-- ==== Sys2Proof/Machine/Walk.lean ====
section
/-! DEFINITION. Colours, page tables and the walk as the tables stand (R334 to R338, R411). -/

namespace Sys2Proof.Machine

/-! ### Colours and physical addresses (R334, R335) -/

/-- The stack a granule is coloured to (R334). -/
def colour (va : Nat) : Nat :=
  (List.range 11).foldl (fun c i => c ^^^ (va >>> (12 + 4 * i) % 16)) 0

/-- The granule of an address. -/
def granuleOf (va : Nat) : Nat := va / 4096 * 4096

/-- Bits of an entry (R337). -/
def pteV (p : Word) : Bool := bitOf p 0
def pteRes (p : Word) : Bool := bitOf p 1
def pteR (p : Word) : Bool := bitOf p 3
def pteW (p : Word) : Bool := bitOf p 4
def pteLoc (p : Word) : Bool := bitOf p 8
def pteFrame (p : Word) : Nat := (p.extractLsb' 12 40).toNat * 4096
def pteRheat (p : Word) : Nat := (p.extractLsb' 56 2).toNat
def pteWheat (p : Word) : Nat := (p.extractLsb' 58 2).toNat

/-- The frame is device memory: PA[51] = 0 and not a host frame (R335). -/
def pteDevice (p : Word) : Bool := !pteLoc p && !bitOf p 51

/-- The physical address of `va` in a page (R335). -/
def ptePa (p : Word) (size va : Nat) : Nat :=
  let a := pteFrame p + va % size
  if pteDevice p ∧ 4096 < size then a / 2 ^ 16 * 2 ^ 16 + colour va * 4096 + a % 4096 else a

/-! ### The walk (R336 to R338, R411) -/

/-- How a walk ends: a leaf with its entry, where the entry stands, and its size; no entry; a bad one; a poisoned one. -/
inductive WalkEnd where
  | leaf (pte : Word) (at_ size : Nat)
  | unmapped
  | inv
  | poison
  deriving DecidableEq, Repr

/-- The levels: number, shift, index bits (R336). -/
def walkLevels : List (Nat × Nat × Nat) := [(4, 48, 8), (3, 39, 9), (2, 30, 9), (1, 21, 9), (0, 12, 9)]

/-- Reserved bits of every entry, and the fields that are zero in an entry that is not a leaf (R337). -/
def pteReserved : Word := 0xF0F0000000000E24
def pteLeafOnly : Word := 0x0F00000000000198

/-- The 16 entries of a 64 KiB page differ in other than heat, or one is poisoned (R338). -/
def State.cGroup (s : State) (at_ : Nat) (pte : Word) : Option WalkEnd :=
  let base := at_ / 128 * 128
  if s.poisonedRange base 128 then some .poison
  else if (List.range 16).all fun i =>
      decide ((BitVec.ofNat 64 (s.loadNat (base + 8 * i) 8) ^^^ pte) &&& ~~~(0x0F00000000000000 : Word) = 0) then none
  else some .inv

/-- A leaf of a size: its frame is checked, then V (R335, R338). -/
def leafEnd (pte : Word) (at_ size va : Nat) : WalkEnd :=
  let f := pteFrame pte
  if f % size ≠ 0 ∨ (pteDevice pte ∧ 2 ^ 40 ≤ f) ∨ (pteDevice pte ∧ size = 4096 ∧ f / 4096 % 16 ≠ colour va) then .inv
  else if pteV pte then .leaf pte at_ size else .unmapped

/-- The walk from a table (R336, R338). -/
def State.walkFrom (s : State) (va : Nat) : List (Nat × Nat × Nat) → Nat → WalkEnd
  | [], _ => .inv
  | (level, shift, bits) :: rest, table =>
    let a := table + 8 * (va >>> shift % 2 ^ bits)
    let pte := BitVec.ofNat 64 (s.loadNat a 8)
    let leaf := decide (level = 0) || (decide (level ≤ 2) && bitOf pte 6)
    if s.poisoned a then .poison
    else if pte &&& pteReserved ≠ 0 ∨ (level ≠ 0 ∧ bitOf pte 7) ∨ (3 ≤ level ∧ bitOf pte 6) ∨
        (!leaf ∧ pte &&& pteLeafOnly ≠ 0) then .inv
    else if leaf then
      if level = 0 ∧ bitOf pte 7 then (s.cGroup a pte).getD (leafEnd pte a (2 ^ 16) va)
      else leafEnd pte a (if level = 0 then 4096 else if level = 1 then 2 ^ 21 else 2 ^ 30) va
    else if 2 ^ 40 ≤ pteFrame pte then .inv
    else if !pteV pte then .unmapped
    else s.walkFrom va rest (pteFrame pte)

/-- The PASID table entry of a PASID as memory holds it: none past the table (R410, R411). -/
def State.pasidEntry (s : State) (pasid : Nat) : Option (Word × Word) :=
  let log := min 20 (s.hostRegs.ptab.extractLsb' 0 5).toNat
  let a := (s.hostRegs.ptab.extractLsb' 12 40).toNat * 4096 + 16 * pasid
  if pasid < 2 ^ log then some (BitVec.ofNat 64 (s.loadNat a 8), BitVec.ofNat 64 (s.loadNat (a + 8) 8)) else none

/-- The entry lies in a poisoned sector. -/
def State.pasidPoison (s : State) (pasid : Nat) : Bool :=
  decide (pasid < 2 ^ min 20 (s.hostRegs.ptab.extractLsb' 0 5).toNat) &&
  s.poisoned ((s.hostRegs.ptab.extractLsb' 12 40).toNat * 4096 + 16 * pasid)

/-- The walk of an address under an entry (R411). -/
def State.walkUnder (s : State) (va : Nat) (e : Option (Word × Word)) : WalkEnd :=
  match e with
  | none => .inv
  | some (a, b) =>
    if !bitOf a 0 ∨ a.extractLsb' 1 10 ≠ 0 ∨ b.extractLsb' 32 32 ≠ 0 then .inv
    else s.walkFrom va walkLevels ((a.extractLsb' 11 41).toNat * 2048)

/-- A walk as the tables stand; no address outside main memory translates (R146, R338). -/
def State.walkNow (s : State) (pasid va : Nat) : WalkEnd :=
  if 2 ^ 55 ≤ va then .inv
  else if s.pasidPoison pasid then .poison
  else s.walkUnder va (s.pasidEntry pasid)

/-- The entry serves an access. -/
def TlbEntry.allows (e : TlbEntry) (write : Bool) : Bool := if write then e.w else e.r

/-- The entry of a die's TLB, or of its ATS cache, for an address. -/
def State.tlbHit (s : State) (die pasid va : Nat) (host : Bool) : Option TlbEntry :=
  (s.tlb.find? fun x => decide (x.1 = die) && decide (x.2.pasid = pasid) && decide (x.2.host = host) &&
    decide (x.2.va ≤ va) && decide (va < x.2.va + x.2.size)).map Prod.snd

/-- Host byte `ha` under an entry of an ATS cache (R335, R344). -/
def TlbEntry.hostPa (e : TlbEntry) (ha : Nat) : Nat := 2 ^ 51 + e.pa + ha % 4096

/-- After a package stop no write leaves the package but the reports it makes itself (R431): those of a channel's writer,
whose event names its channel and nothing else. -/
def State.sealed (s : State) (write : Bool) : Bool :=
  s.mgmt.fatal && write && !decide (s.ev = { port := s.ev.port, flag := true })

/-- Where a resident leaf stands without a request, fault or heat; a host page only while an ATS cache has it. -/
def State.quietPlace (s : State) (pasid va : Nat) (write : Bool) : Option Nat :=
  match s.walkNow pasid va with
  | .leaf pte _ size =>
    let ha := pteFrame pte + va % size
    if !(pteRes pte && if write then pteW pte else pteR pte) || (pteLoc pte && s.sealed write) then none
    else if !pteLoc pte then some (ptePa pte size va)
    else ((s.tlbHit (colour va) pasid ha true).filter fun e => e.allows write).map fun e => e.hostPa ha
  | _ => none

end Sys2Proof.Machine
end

---

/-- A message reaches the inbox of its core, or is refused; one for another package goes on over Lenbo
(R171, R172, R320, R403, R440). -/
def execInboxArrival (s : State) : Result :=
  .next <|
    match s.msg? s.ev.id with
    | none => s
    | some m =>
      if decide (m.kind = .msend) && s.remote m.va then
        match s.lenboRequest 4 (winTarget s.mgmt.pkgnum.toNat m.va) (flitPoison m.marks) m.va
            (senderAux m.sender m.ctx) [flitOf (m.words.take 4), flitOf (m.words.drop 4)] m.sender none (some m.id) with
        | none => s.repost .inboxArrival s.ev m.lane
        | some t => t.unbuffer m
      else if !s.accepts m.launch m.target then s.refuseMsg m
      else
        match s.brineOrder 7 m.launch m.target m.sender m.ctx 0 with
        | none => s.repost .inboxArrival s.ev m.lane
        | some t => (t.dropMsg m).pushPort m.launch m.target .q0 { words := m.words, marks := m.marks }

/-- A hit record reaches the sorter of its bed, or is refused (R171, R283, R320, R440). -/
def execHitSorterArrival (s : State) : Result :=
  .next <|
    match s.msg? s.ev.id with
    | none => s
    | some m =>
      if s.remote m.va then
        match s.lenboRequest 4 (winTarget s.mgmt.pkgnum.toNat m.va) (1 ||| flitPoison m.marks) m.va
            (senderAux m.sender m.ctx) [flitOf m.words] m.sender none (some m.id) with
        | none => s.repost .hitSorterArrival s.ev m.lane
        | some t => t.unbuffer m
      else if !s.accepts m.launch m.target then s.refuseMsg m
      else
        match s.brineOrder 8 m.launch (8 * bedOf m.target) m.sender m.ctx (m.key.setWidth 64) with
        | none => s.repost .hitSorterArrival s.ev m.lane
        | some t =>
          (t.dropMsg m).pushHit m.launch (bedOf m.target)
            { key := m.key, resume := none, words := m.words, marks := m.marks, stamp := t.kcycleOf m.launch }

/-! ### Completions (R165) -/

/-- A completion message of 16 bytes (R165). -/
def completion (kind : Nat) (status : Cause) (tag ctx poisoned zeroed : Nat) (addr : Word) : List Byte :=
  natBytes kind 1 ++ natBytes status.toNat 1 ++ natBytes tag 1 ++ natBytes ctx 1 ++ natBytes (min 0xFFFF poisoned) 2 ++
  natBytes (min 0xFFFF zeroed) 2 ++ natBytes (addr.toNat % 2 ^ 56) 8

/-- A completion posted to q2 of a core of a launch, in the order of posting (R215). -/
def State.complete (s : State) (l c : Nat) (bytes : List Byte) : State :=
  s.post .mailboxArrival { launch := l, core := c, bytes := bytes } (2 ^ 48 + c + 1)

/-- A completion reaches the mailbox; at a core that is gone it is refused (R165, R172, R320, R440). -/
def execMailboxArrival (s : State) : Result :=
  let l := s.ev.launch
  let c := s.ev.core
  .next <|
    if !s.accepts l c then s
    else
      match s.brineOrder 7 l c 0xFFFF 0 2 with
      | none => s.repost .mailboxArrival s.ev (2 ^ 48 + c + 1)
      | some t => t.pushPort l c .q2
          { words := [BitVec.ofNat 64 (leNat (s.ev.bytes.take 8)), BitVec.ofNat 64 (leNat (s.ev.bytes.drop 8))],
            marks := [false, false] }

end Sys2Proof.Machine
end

## [WHAT THE TASK ASKS]
The entries above hold a line with "-- ==== Sys2Proof/Machine/Walk.lean" and a later line with "def pteR (p : Word) : Bool := bitOf p 3". Write out exactly those lines and all lines between, nothing more.

## [YOUR SOLUTION]
-- ==== Sys2Proof/Machine/Walk.lean ====
section
/-! DEFINITION. Colours, page tables and the walk as the tables stand (R334 to R338, R411). -/

namespace Sys2Proof.Machine

/-! ### Colours and physical addresses (R334, R335) -/

/-- The stack a granule is coloured to (R334). -/
def colour (va : Nat) : Nat :=
  (List.range 11).foldl (fun c i => c ^^^ (va >>> (12 + 4 * i) % 16)) 0

/-- The granule of an address. -/
def granuleOf (va : Nat) : Nat := va / 4096 * 4096

/-- Bits of an entry (R337). -/
def pteV (p : Word) : Bool := bitOf p 0
def pteRes (p : Word) : Bool := bitOf p 1
def pteR (p : Word) : Bool := bitOf p 3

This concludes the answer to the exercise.